D. ROYALTY RATES: LICENSEE shall pay monthly to NBAP a royalty equal to the
percentage of "Net Sales" (as defined in Paragraph 1 of the attached NBAP
Standard Terms and Conditions) with respect to sales made in each of the
regions set forth above as follows:
(1) Trading card royalty rates shall be as follows:
lst Contract Year 2nd Contract Year 3rd Contract Year 4th Contract Year
----------------- ----------------- ----------------- ------------------
NORTH AMERICA
Fleer Brands [CONFIDENTIAL TREATMENT REQUESTED]
HOOPS
SkyBox Brands
Collector Albums
ALL OTHER REGIONS
Fleer Brands [CONFIDENTIAL TREATMENT REQUESTED]
SkyBox Brands
Collector Albums
(2) Stickers and sticker album royalty rates shall be as follows:
3
lst Contract Year 2nd Contract Year 3rd Contract Year 4th Contract Year
----------------- ----------------- ----------------- ------------------
NORTH AMERICA [CONFIDENTIAL TREATMENT REQUESTED]
ALL OTHER REGIONS
E. MINIMUM GUARANTEES: LICENSEE guarantees that its aggregate annual
royalty payments to NBAP with respect to sales made in each of the regions or
individual countries set forth above as follows:
(1) Trading card minimum royalties shall be as follows:
lst Contract Year 2nd Contract Year 3rd Contract Year 4th Contract Year
----------------- ----------------- ----------------- ------------------
NORTH AMERICA
Fleer Brands [CONFIDENTIAL TREATMENT REQUESTED]
SkyBox Brands
EUROPE
Fleer
ASIA
Fleer
AUSTRALIA/NZ
Fleer Brands
SkyBox Brands
LATIN AMERICA
Fleer
AFRICA
Fleer
(2) Sticker minimum royalties shall be as follows:
lst Contract Year 2nd Contract Year 3rd Contract Year 4th Contract Year
----------------- ----------------- ----------------- ------------------
NORTH AMERICA [CONFIDENTIAL TREATMENT REQUESTED]
LATIN AMERICA
EUROPE
ASIA
AUSTRALIA/NZ
AFRICA
F. MEDIA & EVENT SUPPORT ("MEDIA SUPPORT"): Each Contract Year during the
Term, Fleer, SkyBox and Panini respectively shall spend the amounts
indicated below on NBA media and events:
(1) On Media Support in North America, (y) Fleer shall expend on
NBA-controlled media and events, as are set forth on Schedule A
hereto, an amount equal to [CONFIDENTIAL TREATMENT REQUESTED], which
amount shall not be less than the following per Contract Year:
[CONFIDENTIAL TREATMENT REQUESTED] the 3rd Contract Year, and
[CONFIDENTIAL TREATMENT REQUESTED] the 4th Contract Year (however,
once LICENSEE has expended the foregoing minimum amount, or firmly
committed to spend such amount, for the applicable Contract Year, for
the balance of the Contract Year the rate shall be reduced to
[CONFIDENTIAL TREATMENT REQUESTED] and (z) SkyBox shall expend an
amount equal to [CONFIDENTIAL TREATMENT REQUESTED], which amount
shall not be less than the
4
following per Contract Year: [CONFIDENTIAL TREATMENT REQUESTED] the
1st Contract Year, [CONFIDENTIAL TREATMENT REQUESTED] the 2nd
Contract Year, [CONFIDENTIAL TREATMENT REQUESTED] the 3rd Contract
Year, and [CONFIDENTIAL TREATMENT REQUESTED] the 4th Contract Year.

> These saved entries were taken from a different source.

-- ==== Sys2Proof/Machine/State.lean ====
section
/-! DEFINITION. The state of the module: every register, buffer, counter, table and queue the manual gives it, as
plain data, and the state right after reset (21 R444: power OFF, nothing kept but flash and one-time storage).

The Oxolaord dictionary (18 R389) is held as three maps from `index * 256 + sub-index`: `dict`, the value accepted or
published last, which a read returns (17 R355); `force`, the value in force of an entry that takes effect at a step
boundary; `live`, the running count of a counter that is published at a boundary (04 R89). An entry that is not
listed has its default (Machine/Entries.lean). Resources of one kind are maps from their number (00 R10); a number
that is not listed has the record's default fields. -/

namespace Sys2Proof.Machine

/-- A map from numbers, its keys strictly rising. -/
abbrev Map (α : Type) := List (Nat × α)

/-- Byte-addressed storage in canonical form: addresses strictly rising, no entry equal to 0, which an unlisted
address reads as (log entry 3). -/
abbrev Mem := List Host.Cell

/-! ### Power, time, boot -/

/-- The power state (21 R444). -/
inductive Mode where
  | off
  | start
  | run
  | held
deriving DecidableEq, Repr

/-- Power, thermal and PCIe-link control state (21). -/
structure Power where
  mode : Mode := .off
  /-- a HOLD is accepted and cells still run (R446) -/
  holding : Bool := false
  /-- a RESUME is accepted behind that HOLD (18 R391) -/
  resumeNext : Bool := false
  /-- THERM_N is asserted (R451) -/
  thermN : Bool := false
  /-- module time of the last entry to HELD (R446, R451) -/
  heldAt : Nat := 0
  /-- CAP_UNREACHABLE posted for the excursion in progress (R449) -/
  capFlag : Bool := false
  /-- groves whose junction is above THERM_WARN_C (R450) -/
  warnGroves : List Nat := []
  /-- the coolant is below its bound and COOLANT_LOW posted (R464) -/
  coolFlag : Bool := false
  /-- PERST_N is asserted (17 R365) -/
  perst : Bool := true
  /-- the PCIe link is up (17 R365) -/
  linkUp : Bool := false
  /-- the endpoint answers configuration requests (21 R454) -/
  answers : Bool := false
  /-- a MODULE_RESET is accepted and takes effect 1 ms after (18 R392): its module time -/
  resetAt : Option Nat := none
  /-- MODULE_NUMBER changed in HELD and not yet in force (18 R390) -/
  numberNew : Bool := false
deriving DecidableEq, Repr

/-- What a boot selection record says (19 R414). -/
structure BootSel where
  seq : Nat
  image : Nat
  version : Nat
deriving DecidableEq, Repr

/-- A dictionary bank's bytes (17 R380): its header and its records; none where nothing was ever written. -/
structure Bank where
  bytes : List Byte := []
deriving DecidableEq, Repr

/-- The NOR flash devices: two banks, two firmware images, two boot selection records (17 R380, 19 R411, R414). -/
structure Flash where
  bank0 : Bank := {}
  bank1 : Bank := {}
  imageA : Mem := []
  imageB : Mem := []
  /-- the boot selection sector of each device: its record's 64 bytes, none where none was written -/
  sel0 : List Byte := []
  sel1 : List Byte := []
  /-- a STORE is being written: the bank and its content (R382) -/
  writing : Option (Nat × Bank) := none
  /-- the bank last loaded or written (R382) -/
  lastBank : Option Nat := none
  /-- VERIFY of the inactive image returned OK (18 R392) -/
  verified : Bool := false
deriving DecidableEq, Repr
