-- ==== Sys2Proof/Machine/Ops.lean ====
section
/-! DEFINITION. The named operations every meaning is built from: maps, memory, dictionary values and counters,
events, resources by number, regulators, granules. -/

namespace Sys2Proof.Machine

/-! ### Maps -/

/-- The value at a key. -/
def look {α : Type} : Map α → Nat → Option α
  | [], _ => none
  | (k, v) :: m, a => if k == a then some v else if a < k then none else look m a

/-- The map with a value at a key; keys stay strictly rising. -/
def ins {α : Type} : Map α → Nat → α → Map α
  | [], a, x => [(a, x)]
  | (k, v) :: m, a, x =>
    if a < k then (a, x) :: (k, v) :: m else if k == a then (a, x) :: m else (k, v) :: ins m a x

/-- The map without a key. -/
def del {α : Type} : Map α → Nat → Map α
  | [], _ => []
  | (k, v) :: m, a => if k == a then m else if a < k then (k, v) :: m else (k, v) :: del m a

/-- The keys of a map rise strictly. -/
def risingFrom {α : Type} : Nat → Map α → Bool
  | _, [] => true
  | lo, (k, _) :: m => lo ≤ k && risingFrom (k + 1) m

/-! ### Memory: canonical sparse bytes (log entry 3) -/

/-- The byte at an address. -/
def Mem.read (m : Mem) (a : Nat) : Byte := (look m a).getD 0

/-- One byte written; a zero removes the entry, so that equal memories are equal data. -/
def Mem.write (m : Mem) (a : Nat) (b : Byte) : Mem := if b == 0 then del m a else ins m a b

/-- The bytes of a range. -/
def Mem.reads (m : Mem) (a n : Nat) : List Byte := (List.range n).map fun i => Mem.read m (a + i)

/-- Bytes written from an address on. -/
def Mem.writes : Mem → Nat → List Byte → Mem
  | m, _, [] => m
  | m, a, b :: bs => Mem.writes (Mem.write m a b) (a + 1) bs

/-- A range set to zero. -/
def Mem.zero (m : Mem) (a n : Nat) : Mem := m.filter fun p => p.1 < a || a + n ≤ p.1

/-- The listed bytes of a range written over another memory's range, its other bytes zero. -/
def Mem.copy (m : Mem) (src n dst : Nat) : Mem :=
  (m.filter fun p => src ≤ p.1 && p.1 < src + n).foldl
    (fun acc p => Mem.write acc (p.1 - src + dst) p.2) (Mem.zero m dst n)

/-- The canonical form: addresses strictly rising, no entry equal to the value an unlisted address reads as. -/
def Mem.wf (m : Mem) : Bool := risingFrom 0 m && m.all fun p => p.2 != 0

/-! ### Where bytes lie (log entry 14): a place is a tag, a clearing and an offset. -/

/-- Scratchpad (from 0) and side memory (from 1 MiB) of a physical cell. -/
def cellAddr (g phys off : Nat) : Nat := 0x110000 * (g * 272 + phys) + off

/-- Region byte of a clearing: tier 1 or tier 2 (11 R233). -/
def regionAddr (tier n off : Nat) : Nat := 2 ^ 60 * tier + 2 ^ 52 * n + off

/-- Spill-area byte of a clearing (11 R242), outside its region. -/
def spillArea (n off : Nat) : Nat := 3 * 2 ^ 60 + 2 ^ 52 * n + off

namespace State

/-- Memory bytes. -/
def peek (s : State) (a n : Nat) : List Byte := Mem.reads s.mem a n
/-- Memory bytes written. -/
def poke (s : State) (a : Nat) (b : List Byte) : State := { s with mem := Mem.writes s.mem a b }
/-- A memory range zeroed: every line of it is written, so that none stays POISON (11 R241, R248). -/
def wipe (s : State) (a n : Nat) : State :=
  { s with mem := Mem.zero s.mem a n, poison := s.poison.filter fun l => l < a || a + n < l + 64 }
/-- A memory range copied. -/
def copyMem (s : State) (src n dst : Nat) : State := { s with mem := Mem.copy s.mem src n dst }
/-- A memory range moved: the source reads zero after it. A range that lies there already stays. -/
def moveMem (s : State) (src n dst : Nat) : State := if src == dst then s else (s.copyMem src n dst).wipe src n

/-- POISON lines that a write of `len` bytes covers whole read again (11 R248). -/
def healLines (s : State) (a len : Nat) : State :=
  if s.poison.isEmpty then s else { s with poison := s.poison.filter fun l => l < a || a + len < l + 64 }
/-! ### Dictionary values -/
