/-- A logical cell's owned granules spilled from its physical cell to their owners' spill slots (20 R431, 11 R242); one
that lies there already stays. -/
def spillCell (s : State) (g c : Nat) : State :=
  if s.spilledOut g c then s
  else (ownedParts (s.cell g c)).foldl
    (fun s p => s.copyMem (cellAddr g (s.physOf g c) p.2.1) p.2.2 (s.spillAddr p.1 g c p.2.1)) s

/-- A logical cell's owned granules loaded back from their spill slots, which read zero after it; granules it does not own
read zero (03 R55). -/
def unspillCell (s : State) (g c : Nat) : State :=
  let a := cellAddr g (s.physOf g c)
  (ownedParts (s.cell g c)).foldl (fun s p => s.moveMem (s.spillAddr p.1 g c p.2.1) p.2.2 (a p.2.1)) (s.wipe (a 0) 0x110000)

/-- A logical cell time-multiplexed onto a host (20 R431): its content goes to its spill slots, and the host's own
cell goes on running. -/
def multiplexOnto (s : State) (g c h : Nat) : State :=
  let served := s.servedBy g h
  let s1 := (s.spillCell g c).setMap g c h
  let x := s1.grove g
  let m1 := served.foldl (fun m d => if (look m d).isSome then m else ins m d 0) x.multi
  let x1 := { x with
    multi := ins m1 c 0,
    hosting := if (look x.hosting h).isSome then x.hosting else ins x.hosting h (served.headD c) }
  let s2 := s1.setGrove g x1
  (s2.wr (0x9010 + g) 3 x1.multi.length).postAll .cellMultiplexed .ok (words [g, c, h])

/-- The replacement in progress ends: the next of the queue becomes due (20 R428). -/
def nextRepl (s : State) (g : Nat) : State :=
  let x := s.grove g
  match x.queue with
  | [] => s.setGrove g { x with busy := none }
  | r :: rest => s.setGrove g { x with busy := some r, queue := rest }

/-- The cell a replacement's hops are counted from: the retired one, or for a spare on which the failed tile never completed
the one it replaced (20 R430). -/
def hopOrigin (s : State) (g p : Nat) : Nat := (look (s.grove g).proving p).getD p

/-- Everything a physical cell holds copied to a spare, and the map changed in one update (20 R427, steps 4 to 6); after an
urgent retirement the failed tile has to run on the spare. A pass in progress starts again there (20 R439). DEDUCED: of a
spare that fails later its own content is copied, which is the original cell's with what landed since (20 R430, log entry
29). -/
def moveToSpare (s : State) (g p q : Nat) (urgent : Bool) : State :=
  let s1 := (s.servedBy g p).foldl (fun s c => s.setMap g c q) (s.moveMem (cellAddr g p 0) 0x110000 (cellAddr g q 0))
  let x := s1.grove g
  let s2 := s1.setGrove g { x with
    proving := if urgent then ins (del x.proving p) q (s.hopOrigin g p) else del x.proving p,
    segments := del x.segments q,
    hosting := match look x.hosting p with
      | some c => ins (del x.hosting p) q c
      | none => x.hosting }
  s2.wr (0x9010 + g) 2 (s2.rd (0x9010 + g) 2 - 1)

/-- MARGIN_THRESHOLD in 0.01 %, as it applies since the last RUN (20 R435). -/
def marginBound (s : State) : Nat := s.rd 0x1130 2 * 100

/-- Whether a grove has a spare that no replacement under way or queued takes (20 R435, policy 03h). -/
def spareFree (s : State) (g : Nat) : Bool :=
  let x := s.grove g
  let wanted := x.queue.length + if x.busy.isSome then 1 else 0
  wanted < ((List.range 16).filter fun i => s.healthy g (17 * i + 16) && !s.inUse g (17 * i + 16)).length

/-- What the ageing policy does for a healthy cell in use below the threshold (20 R435). -/
def agePolicy (s : State) (g p : Nat) : State :=
  let remarg := s.setGrove g { s.grove g with remargining := true }
  match s.frc 0x1130 1 with
  | 1 => s.retireCell g p false
  | 2 => remarg
  | 3 => if s.spareFree g then s.retireCell g p false else remarg
  | _ => s

/-- The ageing policy for one physical cell, if it is healthy, in use and was measured below the threshold (20 R435). -/
def ageCell (s : State) (g p : Nat) : State :=
  let low := match look (s.grove g).margins p with
    | some m => m < s.marginBound
    | none => false
  if low && s.healthy g p && s.inUse g p then s.agePolicy g p else s

/-- The replacement in progress on a grove carried out (20 R427, R430, R431). With `spareOk` false the chosen spare
fails before it is complete: it is retired and the replacement starts again. -/
def replaceNow (s : State) (g : Nat) (spareOk : Bool) : State :=
  match (s.grove g).busy with
  | none => s
  | some r =>
    if s.cellRuns g r.logical && !r.urgent then s
    else match s.chooseSpare g (s.hopOrigin g r.phys) with
      | some q =>
        if spareOk then
          let s1 := s.moveToSpare g r.phys q r.urgent
          let d := words [g, r.logical, r.phys, q]
          ((((s1.postAll .cellRetired .ok d).postAll .spareInDone .ok d).nextRepl g).updateMarginMin g).ageCell g q
        else s.retireCell g q true
      | none =>
        match s.chooseHost g r.phys with
        | none => s
        | some h =>
          let s1 := (s.servedBy g r.phys).foldl (fun s c => s.multiplexOnto g c h) s
          (s1.postAll .cellRetired .ok (words [g, r.logical, r.phys, h])).nextRepl g

/-! ### Words that fail their code (20 R420, R421) -/

/-- A physical cell with words of two different lines that failed within 24 h is retired, urgently (20 R421, R426). -/
def noteBadLine (s : State) (g phys off : Nat) : State :=
  let x := s.grove g
  let recent := ((look x.badAt phys).getD []).filter fun p => s.time - p.2 < 86400000000000
  let s1 := s.setGrove g { x with badAt := ins x.badAt phys (recent ++ [(off / 64, s.time)]) }
  if recent.any fun p => p.1 != off / 64 then s1.retireCell g phys true else s1

/-- A word of a logical cell that keeps failing its code until a write covers all 8 bytes of it (20 R421). -/
def noteBadWord (s : State) (g c off : Nat) : State :=
  let x := s.cell g c
  let w := off / 8 * 8
  s.setCell g c { x with badWords := if x.badWords.contains w then x.badWords else x.badWords ++ [w] }

/-- A word of the scratchpad or side memory of a logical cell failed its code (20 R420, R421): it is counted, SCRATCH_LOST
names its granule's owner and place, and that clearing's plan stops on the grove. -/
def wordLost (s : State) (owner g c tileId off : Nat) : State :=
  let w := off / 8 * 8
  let s1 := (s.bump (0x9010 + g) 7 1).post .scratchLost owner .scratchLost tileId (leBytes 4 g ++ leBytes 4 c ++ leBytes 4 w)
  ((s1.stopPlan owner g c tileId 0 .scratchLost).noteBadWord g c w).noteBadLine g (s.physOf g c) w

/-- A word that an understory segment found failing (20 R439, R420), named by the logical cell whose memory lies there
and the byte offset: one of a granule that no clearing owns, or of a spare not in use, has no owner to name, and counts
for the physical cell alone. -/
def testedLost (s : State) (g phys : Nat) (w : Nat × Nat) : State :=
  let off := w.2 / 8 * 8
  let here := s.physOf g w.1 == phys && !s.spilledOut g w.1
  let unowned (s : State) := (s.bump (0x9010 + g) 7 1).noteBadLine g phys off
  if 0x110000 ≤ off then s
  else if here then
    match s.granuleOwner g w.1 off with
    | some n => s.wordLost n g w.1 0 off
    | none => unowned (s.noteBadWord g w.1 off)
  else unowned s

/-! ### Margins (20 R434 to R436) -/

/-- Margins measured of a grove's physical cells. -/
def takeMargins (s : State) (g : Nat) (l : List (Nat × Nat)) : State :=
  (s.setGrove g { s.grove g with
    margins := l.foldl (fun m p => if p.1 < 272 then ins m p.1 p.2 else m) (s.grove g).margins }).updateMarginMin g

/-- The lowest supply a grove may take, in mV: 700, raised by re-margining (20 R436). -/
def lowestSupply (s : State) (g : Nat) : Nat := 700 + 10 * (look s.otp.supplySteps g).getD 0

/-- The policy in force for every cell of the module, as it applies from a RUN (20 R435). -/
def ageModule (s : State) : State :=
  (List.range 16).foldl (fun s g => (s.grove g).margins.foldl (fun s m => s.ageCell g m.1) s) s

/-- A cell's margin measured, in 0.01 % (20 R434). -/
def measureMargin (s : State) (g p m : Nat) : State :=
  let x := s.grove g
  let before := look x.margins p
  let s1 := (s.setGrove g { x with margins := ins x.margins p m }).updateMarginMin g
  let low := m < s.marginBound
  let first := match before with
    | none => true
    | some b => s.marginBound ≤ b
  let s2 := if low && first then s1.postAll .marginLow .ok (words [g, p, m]) else s1
  let s3 := if m < 200 then s2.retireCell g p false
    else s2.ageCell g p
  s3.updateMarginMin g

/-- The supply of a grove set, in mV. -/
def setSupply (s : State) (g mv : Nat) : State := s.wr 0x1101 (g + 1) mv

/-- A grove's floor rate lowered by one step of 10 M beats/s (02 R32), the lowering kept beside FLOOR_RATE. -/
def lowerFloor (s : State) (g : Nat) : State :=
  let rate := s.rd 0x1110 (g + 1) - 10
  let s1 := (s.wr 0x1110 (g + 1) rate).bump 0x1111 (g + 1) 1
  let s2 := { s1 with otp := { s1.otp with
    floorDrops := ins s1.otp.floorDrops (g + 1) ((look s1.otp.floorDrops (g + 1)).getD 0 + 1),
    delaySteps := ins s1.otp.delaySteps g ((look s1.otp.delaySteps g).getD 0 + 1) } }
  s2.postAll .floorLowered .ok (words [g + 1, rate])

/-- One step of re-margining a grove, after which its cells measure these margins (20 R436). A re-margining under way
goes on when AGEING_POLICY has been changed meanwhile (DESIGN CHOICE, log entry 29). -/
def remarginStep (s : State) (g : Nat) (margins : List (Nat × Nat)) : State :=
  let x := s.grove g
  let stop := s.setGrove g { x with remargining := false }
  if !x.remargining then s
  else if s.marginBound + 200 ≤ s.rd 0x1131 (g + 1) then stop
  else if s.lowestSupply g < 750 then
    let n := (look s.otp.supplySteps g).getD 0 + 1
    let s1 := { s with otp := { s.otp with supplySteps := ins s.otp.supplySteps g n } }
    let s2 := s1.setSupply g (max (s1.rd 0x1101 (g + 1)) (s1.lowestSupply g))
    (s2.postAll .remargin .ok (words [g, s2.lowestSupply g])).takeMargins g margins
  else if 1000 < s.rd 0x1110 (g + 1) then (s.lowerFloor g).takeMargins g margins
  else
    let below := x.margins.filter fun p => s.healthy g p.1 && s.inUse g p.1 && p.2 < s.marginBound
    (below.foldl (fun s p => s.retireCell g p.1 false) stop).updateMarginMin g

end State

/-! ### The commands -/

/-- SPARE_IN: the grove's replacement in progress is carried out (20 R427 to R431). -/
def execSpareIn (g : Nat) (spareOk : Bool) (s : State) : Ans :=
  inRange (wfGrove g) s (s.replaceNow g spareOk)
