-- ==== Sys2Proof/Machine/Region.lean ====
section
/-! DEFINITION. The two memory tiers: regions and their blocks, job windows, regulators of a byte range, lines that
cannot be read, writes under an open snapshot, and where the key-value pool lies in a region (07 R134, R136; 11 R233,
R238, R239, R246, R248, R251). -/

namespace Sys2Proof.Machine

/-- Bytes of a block: 2 MiB (11 R233). -/
abbrev blockBytes : Nat := 0x200000

/-- The stack group of a tier-1 region block (11 R233): block b is in stack b mod 12, three stacks to a group. -/
def groupOfBlock (b : Nat) : Nat := b % 12 / 3

/-- The region blocks a byte range touches. -/
def blocksIn (off len : Nat) : List Nat :=
  if len == 0 then [] else (List.range ((off + len - 1) / blockBytes - off / blockBytes + 1)).map (· + off / blockBytes)

/-- The region offset of byte `o` of the part of a region in stack `k` (11 R233). -/
def stackOff (k o : Nat) : Nat := (12 * (o / blockBytes) + k) * blockBytes + o % blockBytes

/-- A line of a memory device: its tier, its stack or cellar channel, and its address (log entry 14). -/
structure Place where
  tier : Nat
  dev : Nat
  addr : Nat
deriving DecidableEq, Repr

/-- The place of a region byte (11 R233). -/
def regionPlace (tier n off : Nat) : Place :=
  let b := off / blockBytes
  { tier := tier, dev := if tier == 2 then 8 * (b % 4) + off % blockBytes / 4096 % 8 else b % 12,
    addr := regionAddr tier n (off / 64 * 64) }

namespace State

/-! ### Regions, windows and regulators -/

/-- Bytes of a clearing's region of a tier, in force (11 R240). -/
def regionLen (s : State) (n tier : Nat) : Nat := s.frc (0x4040 + n) (2 + tier)
/-- Bytes of its job window (11 R239). -/
def windowLen (s : State) (n tier : Nat) : Nat := s.frc (0x4040 + n) (4 + tier)

/-- Whether clearing `n` may reach a byte range of clearing `m`'s region (11 R239). -/
def mayReach (s : State) (n m tier off len : Nat) : Bool :=
  off + len ≤ s.regionLen m tier && (n == m || (s.sameJob n m && off + len ≤ s.windowLen m tier))

/-- A transfer's bytes of a tier charged to the clearing that owns the region: the cellar's regulator, or those of the
stack groups the range's blocks lie in (11 R238). -/
def chargeRange (s : State) (n tier off len : Nat) : State :=
  if tier == 2 then s.charge n 5 0 len
  else (blocksIn off len).foldl (fun s b =>
    let lo := max off (b * blockBytes)
    let hi := min (off + len) ((b + 1) * blockBytes)
    s.charge n (1 + groupOfBlock b) 0 (hi - lo)) s

/-! ### Lines that cannot be read (11 R246, R248) -/

/-- A cellar group is FAILED. -/
def groupFailed (s : State) (k : Nat) : Bool := s.rd 0x4C01 (k + 1) == 1
/-- A line's cellar group is FAILED. -/
def inFailed (s : State) (p : Place) : Bool := p.tier == 2 && s.groupFailed (p.dev / 8)
/-- A read of a line fails: it is POISON, or its group is FAILED. -/
def unreadable (s : State) (p : Place) : Bool := s.poison.contains p.addr || s.inFailed p
/-- Some line of the module may be unreadable. -/
def anyBad (s : State) : Bool := !s.poison.isEmpty || (List.range 4).any fun k => s.groupFailed k

/-- The lines of a read that cannot be read, by index, with their places. -/
def badLines (s : State) (lines : Nat) (place : Nat → Option Place) : List (Nat × Place) :=
  if s.anyBad then (List.range lines).filterMap fun i =>
    match place i with
    | some p => if s.unreadable p then some (i, p) else none
    | none => none
  else []

/-- The lines of a region range that cannot be read, by index. -/
def badRange (s : State) (n tier off len : Nat) : List Nat :=
  (s.badLines (ceilDiv len 64) fun i => some (regionPlace tier n (off + 64 * i))).map (·.1)

/-- The lines of a tier-2 region range that lie in a FAILED group: a request with such lines ends LOST (11 R246). -/
def failedLines (s : State) (n off len : Nat) : Nat :=
  if (List.range 4).any fun k => s.groupFailed k then
    ((List.range (ceilDiv len 64)).filter fun i => s.inFailed (regionPlace 2 n (off + 64 * i))).length
  else 0

/-! ### Reads, and writes under an open snapshot (11 R251) -/

/-- The channel whose snapshot is of a clearing. -/
def channelOf (s : State) (n : Nat) : Option Nat := (List.range 4).find? fun k => (s.copier k).clearing == some n

/-- The blocks of a tier-1 range of a clearing that an open snapshot has not COPIED yet. -/
def uncopied (s : State) (n off len : Nat) : List Nat :=
  match s.channelOf n with
  | none => []
  | some k => (blocksIn off len).filter fun b => (s.copier k).blocks.contains b

/-- A write into blocks not COPIED stalls: the channel copies those blocks next, in the order the writes arrived. A tile's
write holds no bytes: its tile waits and writes when it is run again. -/
def stallWrite (s : State) (n off len : Nat) (data : List Byte) : State :=
  match s.channelOf n with
  | none => s
  | some k =>
    let x := s.copier k
    let known := data.isEmpty && x.stalled.any fun w => w.off == off && w.len == len && w.data.isEmpty
    let add := (s.uncopied n off len).filter fun b => !x.redirected.contains b
    if known then s
    else (s.setCopier k { x with
      redirected := x.redirected ++ add,
      stalled := x.stalled ++ [{ off := off, len := len, since := s.time, data := data }] }).bump (0x4040 + n) 8 1

/-- Bytes written into a region, the lines written whole readable again (11 R248). -/
def pokeRegion (s : State) (tier n off : Nat) (data : List Byte) : State :=
  (s.poke (regionAddr tier n off) data).healLines (regionAddr tier n off) data.length

/-- Bytes of a region read and charged. -/
def readRegion (s : State) (n tier off len : Nat) : List Byte × State :=
  (s.peek (regionAddr tier n off) len, s.chargeRange n tier off len)

/-- Bytes of a region written and charged; a tier-1 write into blocks that an open snapshot has not copied is held until
they are (11 R251). -/
def writeRegion (s : State) (n tier off : Nat) (data : List Byte) : State :=
  let s1 := s.chargeRange n tier off data.length
  if tier == 1 && !(s1.uncopied n off data.length).isEmpty then s1.stallWrite n off data.length data
  else s1.pokeRegion tier n off data

/-- Bytes of a tier-1 range as they stand once the writes that wait for a snapshot have proceeded. -/
def peekAfter (s : State) (n off len : Nat) : List Byte :=
  let held := match s.channelOf n with
    | some k => (s.copier k).stalled
    | none => []
  held.foldl (fun b w => b.mapIdx fun i x =>
    if w.off ≤ off + i && off + i < w.off + w.data.length then w.data.getD (off + i - w.off) 0 else x)
    (s.peek (regionAddr 1 n off) len)

/-- A range of a region copied to another place of it, with its charge at both ends: a move of the firmware. -/
def copyRegion (s : State) (n tierA a len tierB b : Nat) : State :=
  let s1 := (s.copyMem (regionAddr tierA n a) len (regionAddr tierB n b)).healLines (regionAddr tierB n b) len
  (s1.chargeRange n tierA a len).chargeRange n tierB b len

/-! ### The key-value pool in the region (07 R134, R136) -/

/-- Bytes of one key or value (07 R134). -/
def kvBytes (s : State) (n : Nat) : Nat := 2 * s.rd (0x4140 + n) 2
/-- Slices of a page: one for each layer and head. -/
def kvSlices (s : State) (n : Nat) : Nat := s.rd (0x4140 + n) 4 * s.rd (0x4140 + n) 5
/-- Bytes of a slice: 256 keys, then 256 values. -/
def sliceLen (s : State) (n : Nat) : Nat := 512 * s.kvBytes n
/-- Slices of the pool that each stack has room for. -/
def stackSlices (s : State) (n : Nat) : Nat := ceilDiv (s.frc (0x4140 + n) 1 * s.kvSlices n) 12

/-- The stack of a slice of a page. -/
def sliceStack (s : State) (n id slice : Nat) : Nat := (id % pow2 32 * s.kvSlices n + slice) % 12
/-- Region offset of a byte of a slice of a page: slice floor((n S + s) / 12) of the array that begins with the pool's first
block in each stack (07 R136). -/
def sliceOff (s : State) (n id slice off : Nat) : Nat :=
  let k := id % pow2 32 * s.kvSlices n + slice
  stackOff (k % 12) ((s.clr n).kvBlock * blockBytes + k / 12 * s.sliceLen n + off)
/-- Region offset of the token record of a page: record floor(n / 12) of the array behind the slices (07 R136; DEDUCED, log
entry 14). -/
def tokenOff (s : State) (n id : Nat) : Nat :=
  let k := id % pow2 32
  stackOff (k % 12) ((s.clr n).kvBlock * blockBytes + s.stackSlices n * s.sliceLen n + k / 12 * 4096)

end State

end Sys2Proof.Machine
end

(2) On Media Support outside of North America, (y) Fleer shall expend on
NBA-controlled media and events (by way of example, but not limited
to, McDonald's Championship, Jam Session, preseason games, etc.), as
mutually determined, an amount equal to [CONFIDENTIAL TREATMENT
REQUESTED] which amount shall not be less than [CONFIDENTIAL
TREATMENT REQUESTED], and (z) Panini shall expend an amount equal to
[seven percent (7%) of its Net Sales (attributable to international
sales)]* which amount shall not be less than [CONFIDENTIAL TREATMENT
REQUESTED] per Contract Year, in addition, for each Contract Year
Fleer and SkyBox shall each allocate [CONFIDENTIAL TREATMENT
REQUESTED] to a NBAP- controlled advertising and promotion ("A&P")
fund to be used by NBAP for promotional activities in Australia/NZ.
G. A&P GROUP FUND PAYMENTS: In addition to all other amounts payable to NBAP
under this Agreement, (x) Fleer shall contribute monthly into NBAP's
consumer products advertising and promotion fund (the "Group Fund"),
together with its monthly payments of royalties under Paragraph 3 of the
attached NBAP Standard Terms and Conditions, an amount equal to
[CONFIDENTIAL TREATMENT REQUESTED] which amount shall not be less than the
following per Contract Year: [CONFIDENTIAL TREATMENT REQUESTED] the lst
Contract Year, [CONFIDENTIAL TREATMENT REQUESTED] the 2nd Contract Year,
[CONFIDENTIAL TREATMENT REQUESTED] the 3rd Contract Year, and
[CONFIDENTIAL TREATMENT REQUESTED] the 4th Contract Year, (y) SkyBox shall
contribute monthly into the Group Fund, together with its monthly payments
of royalties under Paragraph 3, an amount equal to [CONFIDENTIAL TREATMENT
REQUESTED], which amount shall not be less than the following per Contract
Year, [CONFIDENTIAL TREATMENT REQUESTED] the 1st Contract Year,
[CONFIDENTIAL TREATMENT REQUESTED] the 2nd Contract Year; [CONFIDENTIAL
TREATMENT REQUESTED] the 3rd Contract Year; and [CONFIDENTIAL TREATMENT
REQUESTED] for the 4th Contract Year and (z) Panini shall contribute
monthly into the Group Fund, together with its monthly payments of
royalties under Paragraph 3, an amount equal to [CONFIDENTIAL TREATMENT
REQUESTED] which amount shall not be less than [CONFIDENTIAL TREATMENT
REQUESTED] per Contract Year. Such amount shall be spent by NBAP in its
sole discretion on NBAP advertising and promotion activities for NBAP
licensed products sold at retail. NBAP shall give LICENSEE a written
report within sixty (60) days after each Contract Year setting forth how
funds collected from LICENSEE, and other NBAP licensees under similar
provisions in other license agreements, were spent by NBAP. In addition to
the foregoing A&P obligations, Fleer, SkyBox and Panini shall each
exhibit, at its sole cost and expense, a fair and representative selection
of Licensed Products at the National Sports Collectors Convention and
every other trade show where each company exhibits licensed products.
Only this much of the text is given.